To Your Good Health
BY KEITH ROACH, M.D.
DEAR DR. ROACH: Why aren’t all people screened for genetic hemochromatosis? It is the most common inherited disease. The tests are simple and would save so much suffering and massive payments for care. I know people who suffer from cardiac, liver or lung problems; diabetes; severe joint pain; fatigue; and many other problems. Early treatment is essential. Awareness must be raised. — G.Z.
ANSWER: Genetic (hereditary) hemochromatosis is indeed a common but little-known genetic condition. It is the most common among those of European ancestry, while sickle cell anemia is more prevalent in those of African descent.
It is caused by a single gene mutation that makes the gut absorb as much iron as possible, when normally we stop absorbing it at times when we don’t need it. The excess iron may overload the liver, eventually leading to cirrhosis. Iron also may build up in the heart (causing heart failure), pancreas (causing diabetes), joints (causing arthritis) and other organs. Treatment is easy: It’s one of the last diseases to be treated with phlebotomy (blood removal). If treatment is begun early, certainly before cirrhosis starts, nearly all symptoms can be averted (though joint pains generally stay).

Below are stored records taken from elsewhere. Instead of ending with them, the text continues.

/-- The transfers of a group's buffer that its port has still to be asked for (R399): one for each entry of another core's slice. -/
def State.drainAsks (s : State) (g : Group) : List Transfer :=
  (g.drain.filter fun e => !e.asked && homeCore e.addr != g.core).map fun e => ⟨g.core, (s.ctx g.ctx).vf, 1, g.id, e.addr / 64, g.id⟩

/-- An entry of a buffer that is saved or moves: the port of its next core is asked for it. -/
def DrainEntry.unasked (e : DrainEntry) : DrainEntry := { e with asked := false }

/-- Ask the port for the transfers of a group's buffer. -/
def State.askDrain (s : State) (g : Group) : State :=
  { s with transfers := s.transfers ++ s.drainAsks g }.updGroup g.id fun g => { g with drain := g.drain.map fun (e : DrainEntry) => { e with asked := true } }

/-- Whether the port has granted every transfer of a group's buffer. -/
def State.drainGranted (s : State) (g : Group) : Bool := (s.drainAsks g).isEmpty && !(s.transfers.any fun t => t.op == g.id)

/-- The single pass over a group's buffer (R267). -/
def State.drainAll (s : State) (g : Group) : State :=
  let s := (sortBy (fun x y => lexLe (drainOrder x) (drainOrder y)) g.drain).foldl (fun s e => s.drainOne g.ctx e) s
  s.updGroup g.id fun g => { g with drain := [] }

/-- Whether a wave of the group waits in a `tkpass` on the context's drain ticket word (R268). -/
def State.passing (s : State) (g : Group) : Bool :=
  s.flight.any fun a => a.kind == .tkpass && (s.wave? a.wave).any fun w => !w.task && w.gid == g.id &&
    a.units.any fun u => u.addr == (s.ctx g.ctx).r.ticket

/-- Whether an f32 atomic scatter that a group issued is not yet performed (R272); its record tells its type once read. -/
def State.scatterHeld (s : State) (g : Group) : Bool :=
  s.slip.any fun o => o.req.kind == .cps && o.req.flag && o.req.owner == .group g.id &&
    (o.record.isEmpty || decide (bitsOf (field o.record 4 4) 0 4 = 2))

/-- DRAIN_PASS (R267, R268). The group holds the drain ticket and passes it: its buffer drains in its fixed order, once its transfers are
granted (R399). -/
def execDrainPass (group : Nat) (s : State) : Out :=
  .next (
    match s.group? group with
    | none => s
    | some g =>
      if (s.ctx g.ctx).r.det && s.holdsDrain g && !g.passed && !s.isFrozen g && s.passing g && s.drainReady g then
        (if s.drainGranted g then s.drainAll g else if (s.drainAsks g).isEmpty then s else s.askDrain g)
      else s)

/-- Write a ticket word's group index, keeping bits [63:32] (R217). -/
def State.passTicket (s : State) (cid a n : Nat) : State :=
  s.perform cid (.ofUnit) a (leBytes 4 (n % 2 ^ 32))

/-- A grid whose groups have all ended. -/
def Grid.allEnded (g : Grid) : Bool := g.ended.length == g.ngroups

/-- TICKET_HANDOVER (R270). The word of a grid that has drained passes to group 0 of the next grid of the context. -/
def execTicketHandover (ctx : Nat) (s : State) : Out :=
  .next (
    let c := s.ctx ctx
    let v := s.ticketWord c
    let mine := s.grids.filter fun g => g.ctx == ctx
    let ended := match mine.find? fun g => bitsOf v 32 23 == g.ord % 2 ^ 23 with
      | some g => g.allEnded && v % 2 ^ 32 == g.ngroups
      | none => false
    if !c.r.det || !ended then s else
    let waiting := mine.filter fun g => g.ord % 2 ^ 23 != bitsOf v 32 23 && !(g.allEnded)
    match (sortBy (fun (x y : Grid) => decide (x.ord ≤ y.ord)) waiting).head? with
    | some g =>
      { s with grids := s.grids.filter fun x => !(x.ctx == ctx && x.allEnded) }.perform ctx (.ofUnit) c.r.ticket
        (leBytes 8 (g.ord % 2 ^ 23 * 2 ^ 32))
    | none => s)

end Sys2Proof.Machine
end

There is not a consensus that screening for hereditary hemochromatosis is worthwhile. Many people identified by screening are unlikely to progress to clinical disease. Further, the cost is high — estimated to be over $100,000 to find one case of the potentially life-threatening disease.
A 2006 study from Australia, however, did show that the condition can be found in the population and that treatment can reverse the damage found in those who screened positive. Policymakers await further studies to decide whether to recommend universal screening.
In the meantime, people with a family history for hereditary hemochromatosis should definitely be screened. The type of screening test depends on age and sex. More importantly, clinicians should be aware of this condition and should consider the diagnosis in people with nonspecific symptoms, especially fatigue. Both men and women are affected by hereditary hemochromatosis, although men typically are affected earlier. People with Celtic ancestry are at particularly high risk.